Here is the data used in our research on automated classification of document citations for systematic review of drug classes. If you use any of this data in your published research, I would appreciate you crediting our work by referencing this article:
Cohen AM, Hersh WR, Peterson K, Yen PY. Reducing Workload in Systematic Review Preparation Using Automated Citation Classification. JAMIA 2006: (in press). [pre-print pdf]
Gold standard data file of drug review topics, EndNote ID, PubMed ID, Abstract Triage Status, and Article Triage Status [file].
This data file is in tab-separated value (.tsv) format.
Systematic review decisions for abstracts and articles are included for these fifteen drug review topics:
ACEInhibitors | CalciumChannelBlockers | ProtonPumpInhibitors |
ADHD | Estrogens | SkeletalMuscleRelaxants |
Antihistamines | NSAIDS | Statins |
AtypicalAntipsychotics | Opioids | Triptans |
BetaBlockers | OralHypoglycemics | UrinaryIncontinence |
Abstract or Article Code |
Meaning |
I |
Included at abstract or article level |
E |
Non-specifically excluded |
1 |
Excluded due to foreign language |
2 |
Excluded due to wrong outcome |
3 |
Excluded due to wrong drug |
4 |
Excluded due to wrong population |
5 |
Excluded due to wrong publication type |
6 |
Excluded due to wrong study design |
7 |
Excluded due to wrong study duration |
8 |
Excluded due to background article |
9 |
Excluded due to only abstract being available |
MEDLINE records corresponding to the PubMedID's in the gold standard data file.
As described in the paper, the MEDLINE records corresponding to the PubMedID's in the gold standard data file were taken from the TREC Genomics Track 10 year MEDLINE corpus.
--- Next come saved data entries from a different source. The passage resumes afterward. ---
/-- ARM_FURROW, DISARM_FURROW, SCHED_SET, CORE_RESTART and SVN_COMMIT (11_chimney_firmware R244, R251): the request's own effect
and its answer OK. SCHED_SET is answered once its COMMIT clears. SVN_COMMIT raises MIN_SVN to the running image's SVN where
that is greater, and never lowers it. -/
def Obligations.ControlRequestsServed : Prop :=
  (∀ (s : State) (p f : Nat) (b : List Byte), s.wf = true → Served s p 0x0010 false [1] [dFront] b → b.length = 24 →
      globalFur s p (leAt b 0 2) = some f → (getFur s f).arm = false → leAt b 3 1 < 32 → leAt b 8 8 % 4096 = 0 → leAt b 16 8 < 2 ^ 48 →
      (leAt b 2 1 = 0 ∨ leAt b 2 1 = 2 ∨ armKind p (leAt b 0 2) (leAt b 2 1) = 1) →
      let y := { getFur s f with base := bv 52 (leAt b 8 8 / 4096), sizeLog2 := bv 5 (leAt b 3 1)
                                 kind := bv 2 (armKind p (leAt b 0 2) (leAt b 2 1)), head := bv 16 (leAt b 4 2), last := bv 48 (leAt b 16 8) }
      let r := armRefused (setFur s f y) f || y.draining
      Ends (.armFurrow p) s fun t =>
        getFur t f = (if r then { y with armRefused := true } else armedFurrow y) ∧ (∀ g, g ≠ f → getFur t g = getFur s g)
          ∧ Answered s t p (if r then stDenied else stOk) [] ∧ SameBytes s t)
    ∧ (∀ (s : State) (p f : Nat) (b : List Byte), s.wf = true → Served s p 0x0011 false [1] [dFront] b → b.length = 2 →
      globalFur s p (leAt b 0 2) = some f →
      Ends (.disarmFurrow p) s fun t =>
        (getFur t f).arm = false ∧ (∀ g, g ≠ f → getFur t g = getFur s g) ∧ Answered s t p stOk [] ∧ SameBytes s t)
    ∧ (∀ (s : State) (b : List Byte), s.wf = true → Served s 0 0x0042 true [1] [dFront] b → b.length = 6 →
      ((getPlot s 0).mail.begun = false → leAt b 0 1 < 64 → Ends (.schedSet 0) s fun t =>
        (getPlot t (leAt b 0 1)).sharePend = bv 8 (leAt b 2 1)
          ∧ (getPlot t (leAt b 0 1)).slicePend = bv 13 (max 4 (min 8000 (leAt b 4 2)))
          ∧ t.hg.commit = true ∧ (getPlot t 0).mail.pending = true ∧ (getPlot t 0).mail.begun = true ∧ SameBytes s t)
      ∧ ((getPlot s 0).mail.begun = true → s.hg.commit = false → Ends (.schedSet 0) s fun t => OnlyAnswered s t 0 stOk []))
    ∧ (∀ (s : State) (b : List Byte), s.wf = true → Served s 0 0x0040 true [] [] b → b.length = 1 → 1 ≤ leAt b 0 1 → leAt b 0 1 ≤ 3 →
      (getCore s (leAt b 0 1)).state = .running → Ends (.coreRestart 0) s fun t =>
        getCore t (leAt b 0 1) = { getCore s (leAt b 0 1) with state := .restarting, lastCause := 2, wdogArmed := false }
          ∧ (∀ c, c ≠ leAt b 0 1 → getCore t c = getCore s c) ∧ Answered s t 0 stOk [] ∧ SameBytes s t)
    ∧ (∀ (s : State) (b : List Byte), s.wf = true → Served s 0 0x0041 true [] [] b → b.length = 0 →
      let m := if s.ch.minSvn < s.ch.svn then s.ch.svn else s.ch.minSvn
      Ends (.svnCommit 0) s fun t => t.ch = { s.ch with minSvn := m } ∧ Answered s t 0 stOk (natLe 4 m.toNat) ∧ SameBytes s t)

/-- CORE_RESTART_CMD, WDOG_EXPIRY, UNHANDLED_TRAP and CORE_RESTART_DONE (11_chimney_firmware R245, R246, R252;
08_headgate_and_stokers R191; 15_reset_and_bringup R334): a running core stops with its cause, but while a warm reset runs,
which restarts every core; after its compartment is checked it runs again, RESTARTS one more, its scratch area zero; where it
runs CH2's component the registrations that it could not rebuild are gone, each with a LIST_LOST notice, and no other; where
it runs CH1's every gauge at or above the threshold is reported. A compartment that does not match stops the core with
CODE_BAD and source 49. WDOG_PET starts the watchdog's period again. -/
def Obligations.CoresRestart : Prop :=
  (∀ (s : State) (a : Agent) (v : BitVec 32), s.wf = true → Permits s a .coreCtl 0xB00010 4 →
      Ends (.coreRestartCmd a v) s fun t =>
        (∀ c, 1 ≤ c → c ≤ 3 → v.getLsbD c = true → (getCore s c).state = .running → s.pi.warmDue = false →
            getCore t c = { getCore s c with state := .restarting, lastCause := 2, wdogArmed := false })
          ∧ (∀ c, c = 0 ∨ 3 < c ∨ v.getLsbD c = false ∨ (getCore s c).state ≠ .running ∨ s.pi.warmDue = true → getCore t c = getCore s c)
          ∧ t = { s with ch := { s.ch with cores := t.ch.cores } })
    ∧ (∀ (s : State) (a : Agent) (c : Nat), s.wf = true → c < 4 → Permits s a (.wdogPet c) (0xB00108 + 0x10 * c) 4 →
      Ends (.wdogPet a c) s fun t =>
        getCore t c = { getCore s c with wdogStart := s.pi.time } ∧ (∀ k, k ≠ c → getCore t k = getCore s k)
          ∧ t = { s with ch := { s.ch with cores := t.ch.cores } })
    ∧ (∀ (s : State) (c : Nat), s.wf = true → (getCore s c).state = .running → s.pi.warmDue = false →
      let stopped := fun (cause : BitVec 3) (t : State) =>
        getCore t c = { getCore s c with state := .restarting, lastCause := cause, wdogArmed := false }
          ∧ (∀ k, k ≠ c → getCore t k = getCore s k) ∧ (getSrc t 47).events = incHold (getSrc s 47).events
          ∧ t.sb.status.getLsbD 47 = (s.sb.status.getLsbD 47 || decide ((getSrc s 47).chan ≠ 0)) ∧ t.hg = s.hg ∧ SameBytes s t
      ((getCore s c).wdogArmed = true → (getCore s c).wdogMs ≠ 0 → Ends (.wdogExpiry c) s (stopped 1))
      ∧ ((getCore s c).wdogArmed = false ∨ (getCore s c).wdogMs = 0 → exec (.wdogExpiry c) s = .next s)
      ∧ Ends (.unhandledTrap c) s (stopped 4))
    ∧ (∀ (s : State) (c : Nat) (lost : List Nat), s.pi.warmDue = true →
      exec (.wdogExpiry c) s = .next s ∧ exec (.unhandledTrap c) s = .next s ∧ exec (.coreRestartDone ⟨c, lost⟩) s = .next s)
    ∧ (∀ (s : State) (c : Nat) (lost : List Nat), s.wf = true → (getCore s c).state = .restarting → s.pi.warmDue = false →
      s.ch.markDue = [] →
      ((compsOf s c).all (codeOk s) = true → Ends (.coreRestartDone ⟨c, lost⟩) s fun t =>
        (getCore t c).state = .running ∧ (getCore t c).restarts = incHold (getCore s c).restarts ∧ (getCore t c).wdogArmed = true
          ∧ (getCore t c).wdogStart = s.pi.time
          ∧ (∀ k ∈ compsOf s c, ∀ a, (dataRegion k).1 + (dataRegion k).2 / 2 ≤ a → a < (dataRegion k).1 + (dataRegion k).2 →
              tblGet memDefault t.ch.sram a = 0)
          ∧ (∀ id l, getList s id = some l → l.doomed = false → l.inUse = false → 2 ∈ compsOf s c → id ∈ lost → getList t id = none)
          ∧ (∀ id, 2 ∉ compsOf s c ∨ id ∉ lost → getList t id = getList s id)
          ∧ (1 ∈ compsOf s c → s.hg.gaugeEn = true → ∀ f, (getFur s f).alloc = true →
              (getFur t f).reported = decide (stallN s ≤ (getFur s f).slicesIdle.toNat))
          ∧ (s.ch.modeSeq = none → t.ba.basin = s.ba.basin) ∧ t.ba.hbm = s.ba.hbm)
      ∧ (∀ id l, compsOf s c = [2] → codeOk s 2 = true → lost = [id] → getList s id = some l → l.doomed = false →
          coreIn s c = true → s.ch.noticeDue = [] → (getPlot s l.plot).mail.ntcHead = (getPlot s l.plot).mail.ntcTail →
          Ends (.coreRestartDone ⟨c, lost⟩) s fun t =>
            let q := (getPlot s l.plot).mail.ntcTail
            tblGet ringDef (getPlot t l.plot).mail.ntcRing (q.toNat % 32) = noticeBytes s 0x8002 q (natLe 4 id))
      ∧ ((compsOf s c).all (codeOk s) = false → Ends (.coreRestartDone ⟨c, lost⟩) s fun t =>
        (getCore t c).state = .stopped ∧ (getCore t c).codeBad = true ∧ (getSrc t 49).events = incHold (getSrc s 49).events
          ∧ SameBytes s t))

/-- PERSISTENT_RECORD_WRITE (11_chimney_firmware R259 to R261; 12_smokebox R279, R280): a wanted record, or one that follows a
change of the calibration values, whose write verifies goes to the bank that does not hold the newest, which becomes the
newest, SEQ one more than the last, with the calibration in force, and a snapshot of the record memory that was not copied
as its newest; the other bank and the slots stay. One that verifies on neither try leaves the newest record in force and sets
WRITE_FAIL; without VFLASH flash keeps its content. A corrected read of a snapshot that was not copied only counts; an
uncorrectable one sets source 63, and it is not copied. -/
def Obligations.RecordAlternatesBanks : Prop :=
  (∀ (s : State) (found : ScrubFind) (cal : Option (List Byte)) (ok1 ok2 : Bool), s.wf = true →
    (s.ch.recordWant = true ∨ cal ≠ none) → compRuns s 0 = true → awake s [dChimney] = true →
    (newestBank s = none ∨ (if s.ch.newest then s.ch.validB else s.ch.validA) = true) →
    let b := targetBank s
    let seq := match newestBank s with | some _ => s.ch.recSeq.toNat + 1 | none => 1
    let r := readRecordMem found (takeCalibration cal s)
    (s.pins.vflash = true → (ok1 || ok2) = true → Ends (.persistentRecordWrite ⟨found, cal⟩ ok1 ok2) s fun t =>
        newestBank t = some b ∧ t.ch.recSeq = bv 32 seq ∧ t.ch.recordWant = false
          ∧ readFlash t (bankBase b) 65536 = recordBytes r seq
          ∧ (∀ c, cal = some c → c.length = 8192 → t.ch.calib = some c ∧ readFlash t (bankBase b + 17408) 8192 = c)
          ∧ (∀ q, newSnap s = some q → found ≠ .uncorrectable →
              readFlash t (bankBase b + 1024) 4096 = memRead memDefault s.sb.recMem 0 4096 ∧ t.ch.lastSnapCopied = q)
          ∧ (∀ a, a < bankBase b ∨ bankBase b + 65536 ≤ a → tblGet flashDefault t.flash a = tblGet flashDefault s.flash a)
          ∧ t.ba = s.ba ∧ t.hg = s.hg ∧ t.sb = r.sb)
    ∧ (s.pins.vflash = true → (ok1 || ok2) = false → Ends (.persistentRecordWrite ⟨found, cal⟩ ok1 ok2) s fun t =>
        t.ch.writeFail = true ∧ t.ch.recordWant = false ∧ t.ch.recSeq = s.ch.recSeq ∧ newestBank t = newestBank s
          ∧ (∀ a, a < bankBase b ∨ bankBase b + 0x10000 ≤ a → tblGet flashDefault t.flash a = tblGet flashDefault s.flash a)
          ∧ t.ba = s.ba)
    ∧ (s.pins.vflash = false → Ends (.persistentRecordWrite ⟨found, cal⟩ ok1 ok2) s fun t =>
        t.ch.writeFail = true ∧ t.ch.recordWant = false ∧ t.ch.recSeq = s.ch.recSeq ∧ newestBank t = newestBank s
          ∧ t.flash = s.flash ∧ t.ba = s.ba))
    ∧ (∀ s : State, s.wf = true → (∀ found, newSnap s = none → readRecordMem found s = s)
      ∧ (∀ q, newSnap s = some q →
        readRecordMem .clean s = s
          ∧ readRecordMem .corrected s = { s with sb := { s.sb with recCorr := incHold s.sb.recCorr } }
          ∧ (getSrc (readRecordMem .uncorrectable s) 63).events = incHold (getSrc s 63).events
          ∧ (readRecordMem .uncorrectable s).sb.status.getLsbD 63 = decide ((getSrc s 63).chan ≠ 0)
          ∧ (readRecordMem .uncorrectable s).ch.lastSnapCopied = q
          ∧ SameBytes s (readRecordMem .uncorrectable s)))

/-! ## Plots, the governor's limits -/

namespace Sys2Proof.Claims

/-- It is the turn of a PLOT_CTL of furrow `f` whose OP is `op`. -/
def PlotTurn (s : State) (f op : Nat) (o : Op) (u : State) : Prop :=
  beginDispatch f (fun o => o.opcode == 0x11 && ((plotCtl o.bytes).op == op
      || !(decide (1 ≤ (plotCtl o.bytes).op) && decide ((plotCtl o.bytes).op ≤ 5)))) [dFront] s = .ok (o, u)
    ∧ (plotCtl o.bytes).op = op

/-- Bytes that lie in the new window of a plot and not in its old one read 0; every other byte reads as before. -/
def Entered (unit ob os nb ns : Nat) (m m' : Memory) : Prop :=
  ∀ x, tblGet memDefault m' x
    = (if (nb * unit ≤ x ∧ x < (nb + ns) * unit) ∧ ¬ (ob * unit ≤ x ∧ x < (ob + os) * unit) then 0 else tblGet memDefault m x)

end Sys2Proof.Claims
The 10 year corpus is available from the NIST TREC web site on the Genomics Track data page. Click on 2004 Document Set link. You will have to fill out an Application for Use form, if you have not already done so.
The home page for the TREC Genomics Track may also be of interest.
The corresponding MEDLINE records are also available for download from PubMed using either the browser interface or the NLM E-Utilities, although it is possible that these records may contain differences from the ones we used in our research.
More details are available in the paper referenced above.